I changed into different clothes and stepped out of my room, deciding that it would be best to familiarize myself with the house. I silently walked down the hallways, now taking time to admire the house for what it was. Everything inside was made of the finest quality and appeared good as new, and yet was still built in the way of the traditional Japanese home, down to even the smallest of details. It would make any architect proud to be able to say that they created it.

It were as though I was taken back in time, and for a time I felt as though I actually were, as I imagined nobles and aristocrats walking through these very hallways. It was then that at the corner of my vision I saw Tsuruga-san, apparently exploring the house as well.

"Good evening Mogami-san."

_**A bit of a cliffy! XD I love cliff hangers so much, but I won't torture you all by waiting an excessively large amount of time unless it is absolutely necessary. Next is actually living with each other, oh dear. What shall our dear characters do?:D**_

_**-LIA**_


	4. Chapter 4

_**Long week. And the musical is being put on. That is the reason why it took me so long to update, so please do not believe I was simply procrastinating. I know I haven't been putting in any actual depth and plot into the story, I hope I make up for it by introducing the characters in this chapter, and I do plan on putting in more and more of the plot into the next chapters as I go along. Okay, Lory time is over. Anyways thank you for the reviews, favorites and alerts, please enjoy chapter four!**_

_**-LIA**_

**Chapter 4**

**Kyoko**

"Good evening Mogami-san."

My breath caught I my throat in surprise. He had appeared so suddenly and silently, had I not spotted him I would have jumped.

"Ah, good evening Tsuruga-san." I said, quickly bowing to make up for my slip up.

Had he noticed it, he did not show, as Tsuruga-san simply smiled, seemingly unfazed by my reaction.

"Were you exploring the house?" he asked. I nodded.
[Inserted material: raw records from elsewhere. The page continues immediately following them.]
/-- The sign entries of the wing have four slots each, and the record of its enabled sign has 41 bytes. -/
theorem test_records_fit :
    (∀ n, (hall.signEntry n).slots.length = 4
      ∧ ∀ o, some o ∈ (hall.signEntry n).slots → o.zones.length ≤ 4 ∧ o.doors.length ≤ 2)
    ∧ hall.zone.fireList.length ≤ 24 ∧ (hall.signEntry 47).enabled = true
    ∧ (hall.readObject 3 47).toOption.map (·.length) = some 41 := by
  refine ⟨fun n => ?_, by decide +kernel, by decide +kernel, by decide +kernel⟩
  show (slot signTable n .cold).slots.length = 4 ∧ ∀ o, some o ∈ (slot signTable n .cold).slots → _
  by_cases h : n < 48
  · have : ∀ n < 48, (slot signTable n .cold).slots.length = 4
        ∧ ∀ o ∈ (slot signTable n .cold).slots.filterMap id, o.zones.length ≤ 4 ∧ o.doors.length ≤ 2 := by decide +kernel
    exact ⟨(this n h).1, fun o ho => (this n h).2 o (List.mem_filterMap.mpr ⟨_, ho, rfl⟩)⟩
  · rw [slot_outside _ _ _ (by omega)]
    simp [SignEntry.cold]

/-- The records of an EGRESS door, a counted zone and a help point, field by field, and the detector part of a detector
in ALARM (R16, R40, R57, R83, R96). -/
theorem test_record_bytes :
    hall.doorBytes 0 = [1#8, 2#8, 0#8, 1#8, 0#8, 0#8, 0#8, 0#8, 5#8, 0#8, 30#8, 0#8, 0#8, 0#8, 0#8, 0#8, 1#8, 0xFF#8, 0#8,
        0#8, 0xFF#8, 0#8, 0xFF#8, 0xFF#8, 0xFF#8, 0xFF#8, 0#8, 0#8, 0#8]
      ∧ hall.zoneBytes 1 = [1#8, 0#8, 0#8, 1#8, 1#8, 0#8, 0xFF#8, 0xFF#8, 0xFF#8, 0xFF#8, 0xFF#8, 0#8, 0xFF#8, 0#8, 0#8,
        0xFF#8, 0xFF#8, 0xFF#8, 0xFF#8, 0xFF#8, 0#8, 0#8, 0#8, 0#8, 0#8]
      ∧ hall.deviceBytes 3 = [1#8, 6#8, 1#8, 0#8, 0x3F#8, 0#8, 0#8, 0#8, 0xFF#8]
      ∧ aboveDetector.bytes = [4#8, 3#8, 0x06#8, 0x40#8, 0#8, 50#8, 0#8, 200#8, 0x07#8, 0xD0#8, 4#8, 3#8, 0x01#8, 0x2C#8,
        1#8] := by decide +kernel

theorem test_read_counters :
    let s := hall.count .hopExpired
    resultOf (.readCounters (hdr 1)) s = 0x0A#8 ∧ (after (.readCounters (hdr 1)) s).counter .hopExpired = 1
      ∧ (answer (after (.readCounters (hdr 0)) s)).take 17 = [5#8, 0#8] ++ List.replicate 13 0#8 ++ [1#8, 0#8]
      ∧ (after (.readCounters (hdr 0)) s).counter .hopExpired = 0 := by decide +kernel

/-! ### Wing mode and restart -/

theorem test_set_mode_clauses :
    resultOf (.setMode (hdr 1) 0#8) hall = 0x0A#8 ∧ resultOf (.setMode (hdr 0) 2#8) hall = 3#8
      ∧ (after (.setMode (hdr 0) 0#8) hall).mgmt.mode = .day ∧ (after (.setMode (hdr 0) 1#8) hall).mgmt.mode = .night
      ∧ (after (.setMode (hdr 0) 0#8) hall).sign.pass = some 0 ∧ (after (.setMode (hdr 0) 1#8) hall).sign.pass = none
      ∧ resultOf (.setMode (hdr 0) 0#8) { bare with mgmt.wing := .cold } = 6#8
      ∧ (after (.setMode (hdr 0) 0#8) bare).running = true := by decide +kernel

/-- A setting worked out (R62): nothing new by night; class 1 by day; class 0 for FIRE; no order in FAULT; and a setting
equal to the commanded one renews the order that waits, and the door settles. -/
theorem test_settings_worked_out :
    let day := { hall with mgmt.mode := .day }
    let fire := hall.putZone 1 { ZoneRecord.cold with fire := .alarm }
    let pool := fun (s : State) => (s.workOut 0).order.pool.map fun r => (r.target, r.code, r.cls, r.notify)
    let back := { (hall.putDoor 0 { shutDoor with desired := .unlock, state := some .free }) with
      order.pool := [{ order 9 1 with inFlight := true }, { order 2 1 with code := .unlock }] }
    hall.workOut 0 = hall ∧ pool day = [(2, .unlock, 1, false)] ∧ pool fire = [(2, .unlock, 0, true)]
      ∧ ((day.workOut 0).doorRecord 0).state = some .secured
      ∧ pool (day.putDoor 0 { shutDoor with state := some .fault }) = []
      ∧ pool back = [(9, .lock, 1, false), (2, .lock, 1, false)] ∧ ((back.workOut 0).doorRecord 0).state = some .secured
      ∧ (back.workOut 0).zone.routeStale = true := by decide +kernel

/-- The enabled doors of the wing are doors 0 and 31. -/
theorem doors_enabled {d : Nat} (h : (slot doorTable d .cold).enabled = true) : d = 0 ∨ d = 31 := by
  by_cases hd : d < 32
  · have : ∀ d < 32, (slot doorTable d .cold).enabled = true → d = 0 ∨ d = 31 := by decide +kernel
    exact this d hd h
  · rw [slot_outside _ _ _ (by omega)] at h
    cases h

/-- Two enabled doors of the wing have two modules. -/
theorem doors_modules {a b : Nat} (ha : (slot doorTable a .cold).enabled = true)
    (hb : (slot doorTable b .cold).enabled = true)
    (hm : (slot doorTable a .cold).module = (slot doorTable b .cold).module) : a = b := by
  have e : (slot doorTable 0 .cold).module = 2 ∧ (slot doorTable 31 .cold).module = 5 := by decide +kernel
  rcases doors_enabled ha with rfl | rfl <;> rcases doors_enabled hb with rfl | rfl <;> first
    | rfl
    | omega

/-- The wing before RUNNING, with the module of door 31 MISSING and that of door 0 not. -/
theorem test_entry_to_running :
    let s := (tables bare).putCauses 5 { Causes.empty with missing := true }
    s.answerRoom .u = true ∧ s.running = false ∧ s.mgmt.wing.loaded = true ∧ s.modulesLaw ∧ s.sign.pass = none
      ∧ (s.doorEntry 31).enabled = true ∧ s.enabledAs (s.doorEntry 31).module .door = true
      ∧ s.missing (s.doorEntry 31).module = true ∧ s.missing (s.doorEntry 0).module = false
      ∧ ((after (.setMode (hdr 0) 0#8) s).doorRecord 31).state = some .fault
      ∧ (after (.setMode (hdr 0) 0#8) s).order.pool.map (·.code) = [.unlock, .display .dark] := by
  refine ⟨?_, ?_, ?_, fun _ _ => doors_modules, ?_, ?_, ?_, ?_, ?_, ?_, ?_⟩ <;> decide +kernel

/-- A hot start ends a walk test and clears the permit, the pause and the calls (R173). -/
theorem test_restart :
    let s := { hall.putZone 1 { ZoneRecord.cold with fire := .test } with
      door.permit := some 31
      port.pause := true
      call.calls := [call 9 2 .waiting] }
    s.answerRoom .u = true ∧ s.running = true
      ∧ (after (.restart (hdr 0)) s).fireState 1 = .normal ∧ (after (.restart (hdr 0)) s).door.permit = none
      ∧ (after (.restart (hdr 0)) s).port.pause = false ∧ (after (.restart (hdr 0)) s).call.calls = []
      ∧ (after (.restart (hdr 0)) s).port.answersU.ready.length = 1 := by decide +kernel

/-- A hot start of door, guard and sign records: the window of a door CLOSED and its setting ordered again, running delays
restarted, those of 0 expired, commanded displays UNKNOWN, and lamps of calls turned off (R58, R84, R97, R130, R146). -/
theorem test_restart_records :
    let s := hall.putDoor 0 { shutDoor with state := some .openAuth, window := .pending, heldTimer := some ⟨0, 9⟩ }
    let v := s.putSign 47 { SignRecord.cold with commanded := some .cross, owed := true }
    let u := (v.putGuard 24 ⟨.exiting, some ⟨0, 9⟩, none, none, none, 0⟩).putZone 1 ⟨.alert, some ⟨0, 9⟩, none, none⟩
    let c : State := { u with call.calls := [call 9 2 .waiting] }
    let t := after (.restart (hdr 0)) c
    let now := after (.restart (hdr 0)) { c with mgmt.wing.exitDelay := 0 }
    c.callLaw ∧ c.modulesLaw ∧ c.answerRoom .u = true
      ∧ (t.doorRecord 0).window = .closed ∧ (t.doorRecord 0).commanded = none
      ∧ (t.doorRecord 0).heldTimer = some ⟨1000, 750000⟩
      ∧ t.guardRecord 24 = ⟨.exiting, some ⟨1000, 750000⟩, none, none, none, 0⟩
      ∧ (now.guardRecord 24).state = .armed ∧ t.signRecord 47 = SignRecord.cold
      ∧ (t.zoneRecord 1).window = some ⟨1000, 3000000⟩
      ∧ t.order.pool.map (fun r => (r.target, r.code)) = [(3, .lamp .off), (2, .lock), (5, .lock)]
      ∧ noticesOf t = [] := by
  refine ⟨?_, fun _ _ => doors_modules, ?_⟩
  · unfold State.callLaw
    decide +kernel
  · decide +kernel

/-! ### Guarding -/

/-- The wing with a zone in a guard state. -/
def guarded (z : Nat) (g : GuardState) : State := hall.putGuard z { GuardRecord.cold with state := g }

/-- ARM at the ends of the zone numbers, in each guard state, and at each arming check. -/
theorem test_arm_clauses :
    resultOf (.arm (hdr 1) 1#8) hall = 0x0A#8 ∧ resultOf (.arm (hdr 0) 0#8) hall = 2#8
      ∧ resultOf (.arm (hdr 0) 25#8) hall = 2#8 ∧ resultOf (.arm (hdr 0) 1#8) (guarded 1 .exiting) = 0#8
      ∧ resultOf (.arm (hdr 0) 1#8) (guarded 1 .armed) = 0#8 ∧ resultOf (.arm (hdr 0) 1#8) (guarded 1 .entering) = 0x0B#8
      ∧ resultOf (.arm (hdr 0) 1#8) (guarded 1 .intrusion) = 0x0B#8
      ∧ resultOf (.arm (hdr 0) 24#8) (hall.putZone 24 { ZoneRecord.cold with fire := .alert }) = 5#8
      ∧ resultOf (.arm (hdr 0) 1#8) (hall.putOccupancy 1 ⟨1, 0, 0⟩) = 7#8
      ∧ answer (after (.arm (hdr 0) 1#8) (hall.putDoor 0 { shutDoor with contact := none })) = [8#8, 8#8, 0#8]
      ∧ answer (after (.arm (hdr 0) 24#8) (hall.putDoor 31 { shutDoor with state := some .forced })) = [8#8, 8#8, 31#8]
      ∧ resultOf (.arm (hdr 0) 24#8) (hall.putDoor 0 { shutDoor with contact := none }) = 0#8 := by decide +kernel

theorem test_arm_delays :
    (after (.arm (hdr 0) 24#8) hall).guardRecord 24 = ⟨.exiting, some ⟨1000, 750000⟩, none, none, none, 0⟩
      ∧ ((after (.arm (hdr 0) 1#8) { hall with mgmt.wing.exitDelay := 0 }).guardRecord 1).state = .armed
      ∧ (after (.arm (hdr 0) 1#8) { hall with mgmt.wing.exitDelay := 0 }).port.notices.map (·.notice)
        = [.zoneArmed 1 (some 0)] := by decide +kernel

theorem test_disarm_clauses :
    resultOf (.disarm (hdr 1) 1#8) hall = 0x0A#8 ∧ resultOf (.disarm (hdr 0) 0#8) hall = 2#8
      ∧ resultOf (.disarm (hdr 0) 25#8) hall = 2#8 ∧ resultOf (.disarm (hdr 0) 24#8) hall = 0#8
      ∧ resultOf (.disarm (hdr 0) 24#8) (guarded 24 .intrusion) = 0x0B#8
      ∧ (after (.disarm (hdr 0) 1#8) (guarded 1 .entering)).port.notices.map (·.notice)
        = [.zoneDisarmed 1 .entering .disarm] := by decide +kernel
"Yes, it's really amazing. I feel as though I've gone back in time." I confessed with a small blush. "It's almost as though this was actually a house of the royal family back in its prime."
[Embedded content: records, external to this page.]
-- ==== Sys2Proof/Config.lean ====
section
/-! DEFINITION. What an implementation fixes and the spec leaves open (R5): the parameters with their
legal values, and the free values, which have no body. -/

namespace Sys2Proof

/-- STAGE_FORM (R5, D7): direct form II or transposed direct form II. -/
inductive StageForm where
  | df2
  | tdf2
  deriving DecidableEq, Repr

/-- DENORM_MODE (R5, D9): gradual underflow, or flush-to-zero with denormals-are-zero. -/
inductive DenormMode where
  | ieee
  | ftzDaz
  deriving DecidableEq, Repr

/-- BUS_BYTE_ORDER (R5, R30, D24): the byte order of a word on a byte-serial transport. The spec names the
default, little-endian, and lists no value set. DESIGN CHOICE (log 20): big-endian is the one other
value. Unsafe for a transport that uses a third order. -/
inductive ByteOrder where
  | little
  | big
  deriving DecidableEq, Repr

/-- The open parameters a block is built with. DESIGN CHOICE (log 3): State holds them, and no step
changes them, so a statement about every state is about every block. Safe. -/
structure Params where
  form : StageForm
  denorm : DenormMode
  order : ByteOrder
  deriving DecidableEq, Repr

/-- The defaults of R5, which the spec's test vectors use. -/
def Params.default : Params := { form := .df2, denorm := .ieee, order := .little }

/-- A coefficient set of one stage in the order of R15, with a0 = 1 implied, over any number type. -/
structure Coefs (α : Type) where
  b0 : α
  b1 : α
  b2 : α
  a1 : α
  a2 : α
  deriving DecidableEq, Repr

/-- The free bits (sign and payload) of the `n`-th NaN that PROC draws on a channel (U1, R59).
Free value, log 4. Safe. -/
opaque Config.nanDraw32 : Channel → Nat → BitVec 23

/-- The free bits (sign and payload) of the `n`-th NaN that a magnitude product draws (R5 NAN_RESULT).
Free value, log 4. Safe. -/
opaque Config.nanDraw64 : Nat → BitVec 52

/-- MagFn where its one assumed property says nothing (U2, R68): coefficients, f and fs, the last two
in binary64. Free value, log 5. Safe. -/
opaque Config.magFn : Coefs Word → DWord → DWord → DWord

/-- Log10Fn where its assumed properties say nothing (U3, R87): a positive finite argument other than 1.
Free value, log 6. Safe. -/
opaque Config.log10Fn : DWord → DWord

/-- Sign and payload of the NaN that Log10Fn gives for a negative or NaN argument (U3, R87).
Free value, log 6. Safe. -/
opaque Config.log10NaN : DWord → BitVec 52

/-- The arbiter's `n`-th choice between two waiting ports once the schedule is used up (R37, U6).
Free value, log 2. Safe. -/
opaque Config.arbiterChoice : Nat → Port

end Sys2Proof
end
"I think the people who created it would be happy to hear that." Tsuruga-san answered with another smile.

I felt my face redden.

"An, have you ever been in a house like this Tsuruga-san?" I asked.

"Once . . . when I was younger." And even though there was a smile on his face, I detected that something changed. It was as though the entire area around him had changed completely, and I knew I hit a nerve. There was a silence, and suddenly it struck me. _It probably has something to do with his past._ I realized. But what should I say? As I opened my mouth to say something, anything to get his mind off his past, the serious atmosphere disappeared.

"That was a long time ago." Tsuruga-san cleared his throat and extended his hand in the American greeting. "I should say first congratulations on getting the role. I look forward to working with you."

I smiled in return and clasped my hand in his.

"Thank you, I look forward to working with you as well." _And helping you._ I added silently.

"I will see you around, Mogami-san." With a nod of his head, Tsuruga-san left, going off in the direction he had come.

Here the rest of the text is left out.